/-- The lines on which a request stands in a chain: virtual and, where translated, physical lines of global memory; lines of the scratchpads that local addresses name (R227). -/
def State.chainKeys (s : State) (r : Req) : List (Nat × Nat × Nat) :=
  match r.lspace with
  | 0 =>
    (if r.cls == .warp && r.kind != .wback then r.valines.map fun l => (0, r.fn * 2 ^ 32 + r.space, l) else []) ++
    (if r.xl then r.palines.map fun l => (1, 0, l) else [])
  | 3 => r.valines.map fun l => (3, 0, l)
  | sp => r.accs.map fun a => match s.padOf (wgOf r.warp) sp (BitVec.ofNat 64 a.va) with
    | some (t, off) => (2, t, off / 128)
    | none => (2, noWarp, a.va / 128)

/-- Two requests touch one line. -/
def State.sameLine (s : State) (a b : Req) : Bool := (s.chainKeys a).any fun k => (s.chainKeys b).contains k

def State.reqList (s : State) : List Req := Tbl.values s.reqs
def State.reqsOf (s : State) (k : Nat) : List Req := s.reqList.filter fun r => r.warp == k && r.cls == .warp
def State.siblings (s : State) (iid : Nat) : List Req := s.reqList.filter fun r => r.iid == iid

/-- Its place in issue order: a write-back of a release stands where the release does (R254, R262). -/
def Req.order (r : Req) : Nat := if r.kind == .wback && r.cls == .warp then r.parent else r.id

def Req.before (q r : Req) : Bool := q.order < r.order || (q.order == r.order && q.kind == .wback && r.kind != .wback)

/-- It is outstanding beyond the L1, or its reply is (R254). -/
def Req.isOut (r : Req) : Bool := match r.stage with | .issued => false | .replay _ _ => false | _ => true

/-- Reason 0 of a replay entry: it has joined its line's chain behind other entries, and no queue has bounced it (R228, R254). -/
def Req.chainedUp (r : Req) : Bool := match r.stage with | .replay why _ => why == 0 | _ => false

/-- It has not left for the L1 or a queue: it stands in the memory queue, or unbounced in a line chain. -/
def Req.waiting (r : Req) : Bool := r.isIssued || r.chainedUp

/-- The requests that a request waits for in its line chains: the earlier ones, and one that is already out (R254). -/
def State.aheadInChain (s : State) (r : Req) : List Req :=
  if !r.chained then []
  else s.reqList.filter fun q =>
    q.id != r.id && q.cls == r.cls && q.warp == r.warp && q.src == r.src && q.chained && (q.before r || q.isOut) && s.sameLine q r

/-- `r` heads its line chains, and no eviction of the core still writes its line back (R254, R262). -/
def State.heads (s : State) (r : Req) : Bool :=
  (s.aheadInChain r).isEmpty && !(r.cls == .warp && r.xl && r.lspace == 0 && r.palines.any fun l => (s.core r.core).wbuf.contains l)

/-! ## Program order and gates (R40, R230, R231) -/

/-- `q` precedes an operation of stream `st`, lanes `mask` and join number `after`, in the program order of R40. -/
def Req.precedes (q : Req) (st : Stream) (mask : LaneMask) (after : Nat) : Bool :=
  match q.stream, st with
  | .scalar, .scalar => true
  | .scalar, _ => q.id < after
  | _, .scalar => q.id < after
  | _, _ => decide (q.kind = .fence) || q.mask &&& mask != 0

/-- A release, acquire or fence that has not ended; that of a fabric operation holds back no other instruction (R358). -/
def Req.orders (q : Req) : Bool := q.parent == 0 && (q.rel != 0 || q.acq || decide (q.kind = .fence))

/-- A memory instruction waits to issue behind an earlier release, acquire or fence of its program order. -/
def State.memBlocked (s : State) (k : Nat) (st : Stream) (mask : LaneMask) (after : Nat) : Bool :=
  (s.reqsOf k).any fun q => q.orders && q.precedes st mask after

/-- The number below which requests precede a stream's next access across the join (R40). -/
def Warp.afterOf (w : Warp) (st : Stream) : Nat := match st with | .scalar => w.joined | _ => w.after

/-! ## The replay stores (R251, R252, R262, R266, R416) -/

/-- Replay entries a request takes: one per line (R252). -/
def Req.entries (r : Req) : Nat := match r.kind with | .cstore => max 1 r.accs.length | .fence => 0 | _ => 1

/-- It holds replay entries: it has left the memory queue and is not answered. -/
def Req.holds (r : Req) : Bool := match r.stage with | .issued => false | .performed => r.entered != 0 | _ => true

def State.partition (s : State) (k : Nat) : Nat := ((s.reqsOf k).filter Req.holds).foldl (fun n r => n + r.entries) 0
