-- ==== Sys2Proof/Machine/CopyOps.lean ====
section
/-! DEFINITION. Copies: shape records, the checks of R283, the moves of one copy, and the rings of R290. -/

namespace Sys2Proof.Machine

/-! ## Shape records (R280) -/

def fieldOf (n hi lo : Nat) : Nat := n / 2 ^ lo % 2 ^ (hi + 1 - lo)

/-- The record held in 64 bytes. -/
def shapeOf (n : Nat) : Shape where
  zeros := fieldOf n 511 490 == 0
  sparse := fieldOf n 489 489 == 1
  wdie := fieldOf n 488 487
  space := fieldOf n 486 485
  rank := fieldOf n 484 482
  esize := fieldOf n 481 480
  strides := [sextN 64 (fieldOf n 287 224), sextN 64 (fieldOf n 351 288), sextN 64 (fieldOf n 415 352), sextN 64 (fieldOf n 479 416)]
  meta_ := fieldOf n 479 416
  dims := [fieldOf n 95 64, fieldOf n 127 96, fieldOf n 159 128, fieldOf n 191 160, fieldOf n 223 192]
  base := fieldOf n 63 0

def Shape.dim (x : Shape) (k : Nat) : Nat := x.dims.getD k 1
/-- Bytes of an element; 4-bit elements are handled in bytes of two. -/
def Shape.ubytes (x : Shape) : Nat := if x.esize == 0 then 1 else 2 ^ (x.esize - 1)
def Shape.ebits (x : Shape) : Nat := 4 * 2 ^ x.esize
/-- Strides of the dimensions above 0; a sparse tensor has three, its fourth names the metadata (R286). -/
def Shape.steps (x : Shape) : List Int := if x.sparse then x.strides.take 3 else x.strides
/-- Bytes of one row along dimension 0. -/
def Shape.row (x : Shape) : Nat := if x.sparse then x.dim 0 / 2 * x.ubytes else x.dim 0 * x.ebits / 8

/-- The dimensions seen through a transpose. -/
def transposed (t : Bool) (d : List Nat) : List Nat :=
  match t, d with | true, a :: b :: r => b :: a :: r | _, d => d

/-- The checks of R283 on two records. -/
def shapesOk (src dst : Shape) (sdisp ddisp : Int) (t : Bool) (red ty : Nat) (ring : Bool) : Bool :=
  let dimsOk (x : Shape) : Bool := 1 ≤ x.rank && x.rank ≤ 5 &&
    (List.range 5).all fun k => if k < x.rank then 1 ≤ x.dim k else x.dim k == 1
  let placed (x : Shape) (d : Int) : Bool := ((x.base : Int) + d) % (x.ubytes : Int) == 0
  let tyFits : Bool := tyBits ty == src.ebits
  let sparseOk (x : Shape) : Bool := !x.sparse || (x.space == 0 && 1 ≤ x.esize && x.rank ≤ 4 && x.dim 0 % 4 == 0 && !t && red == 0)
  src.zeros && dst.zeros && dimsOk src && dimsOk dst &&
  src.esize == dst.esize && src.rank == dst.rank && decide (dst.dims = transposed t src.dims) &&
  (!t || 2 ≤ src.rank) &&
  src.space != 2 && src.wdie == 0 && (dst.space == 2 || dst.wdie == 0) &&
  (src.esize != 0 || (src.dim 0 % 2 == 0 && dst.dim 0 % 2 == 0)) && placed src sdisp && placed dst ddisp &&
  (red == 0 || (src.space == 1 && dst.space == 0 && tyFits && (red < 4 || 5 ≤ ty))) &&
  sparseOk src && sparseOk dst && !(src.sparse && dst.sparse) && (!dst.sparse || tyFits) &&
  (!ring || (dst.space == 1 && !dst.sparse)) &&
  (ty == 0 || red != 0 || dst.sparse)

/-- The lowest byte of a side and the one past its highest. -/
def Shape.extent (x : Shape) (disp : Int) : Int × Int :=
  let parts := (x.steps.zip (x.dims.drop 1)).map fun p => p.1 * ((p.2 : Int) - 1)
  let b := (x.base : Int) + disp
  (parts.foldl (fun a p => a + min 0 p) b, parts.foldl (fun a p => a + max 0 p) (b + (x.row : Int)))

def addr64 (a : Int) : W64 := BitVec.ofInt 64 a

/-- Some row of a side meets the bytes from `lo` to before `hi`. -/
def rowsTouch (lo hi : Int) (row : Int) : List (Int × Nat) → Int → Bool
  | [], a => a < hi && lo < a + row
  | (s, d) :: r, a => (List.range d).any fun (i : Nat) => rowsTouch lo hi row r (a + s * i)

/-- The regions of the weight store that bundles hold read-locked (R198). -/
def State.readLocks (s : State) : List (Nat × Nat × Nat) :=
  ((Tbl.values s.bundles).filter fun b => b.started && !b.done).flatMap fun b => b.locks.filter fun l => l.2.2 != 0

def State.touchesLock (s : State) (x : Shape) (disp : Int) : Bool :=
  s.readLocks.any fun l => l.1 == x.wdie &&
    rowsTouch l.2.1 ((l.2.1 : Int) + l.2.2) x.row (x.steps.zip (x.dims.drop 1)) ((x.base : Int) + disp)

/-- A byte address of a side, read from its record as a signed 64-bit value and summed exactly, lies within 57 bits (R283). -/
def in57 (a : Int) : Bool := -(2 ^ 56 : Int) ≤ a && a < 2 ^ 56

/-- Bytes of the metadata of a sparse tensor: a nibble for each group of four elements (R286). -/
def Shape.metaBytes (x : Shape) : Nat := (x.dims.foldl (· * ·) 1 / 4 + 1) / 2

/-- A global side lies within 57 bits, its metadata too. -/
def Shape.addressed (x : Shape) (disp : Int) : Bool :=
  let e := x.extent disp
  let off := sextN 64 x.base - (x.base : Int)
  let m := sextN 64 x.meta_
  in57 (e.1 + off) && in57 (e.2 + off - 1) && (!x.sparse || (in57 m && in57 (m + x.metaBytes - 1)))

What you have to do> Beginning at the line with "def transposed (t" and stopping after the line with "src.space != 2", please write out every line of the data above exactly and nothing else.

Solution below>
def transposed (t : Bool) (d : List Nat) : List Nat :=
  match t, d with | true, a :: b :: r => b :: a :: r | _, d => d

/-- The checks of R283 on two records. -/
def shapesOk (src dst : Shape) (sdisp ddisp : Int) (t : Bool) (red ty : Nat) (ring : Bool) : Bool :=
  let dimsOk (x : Shape) : Bool := 1 ≤ x.rank && x.rank ≤ 5 &&
    (List.range 5).all fun k => if k < x.rank then 1 ≤ x.dim k else x.dim k == 1
  let placed (x : Shape) (d : Int) : Bool := ((x.base : Int) + d) % (x.ubytes : Int) == 0
  let tyFits : Bool := tyBits ty == src.ebits
  let sparseOk (x : Shape) : Bool := !x.sparse || (x.space == 0 && 1 ≤ x.esize && x.rank ≤ 4 && x.dim 0 % 4 == 0 && !t && red == 0)
  src.zeros && dst.zeros && dimsOk src && dimsOk dst &&
  src.esize == dst.esize && src.rank == dst.rank && decide (dst.dims = transposed t src.dims) &&
  (!t || 2 ≤ src.rank) &&
  src.space != 2 && src.wdie == 0 && (dst.space == 2 || dst.wdie == 0) &&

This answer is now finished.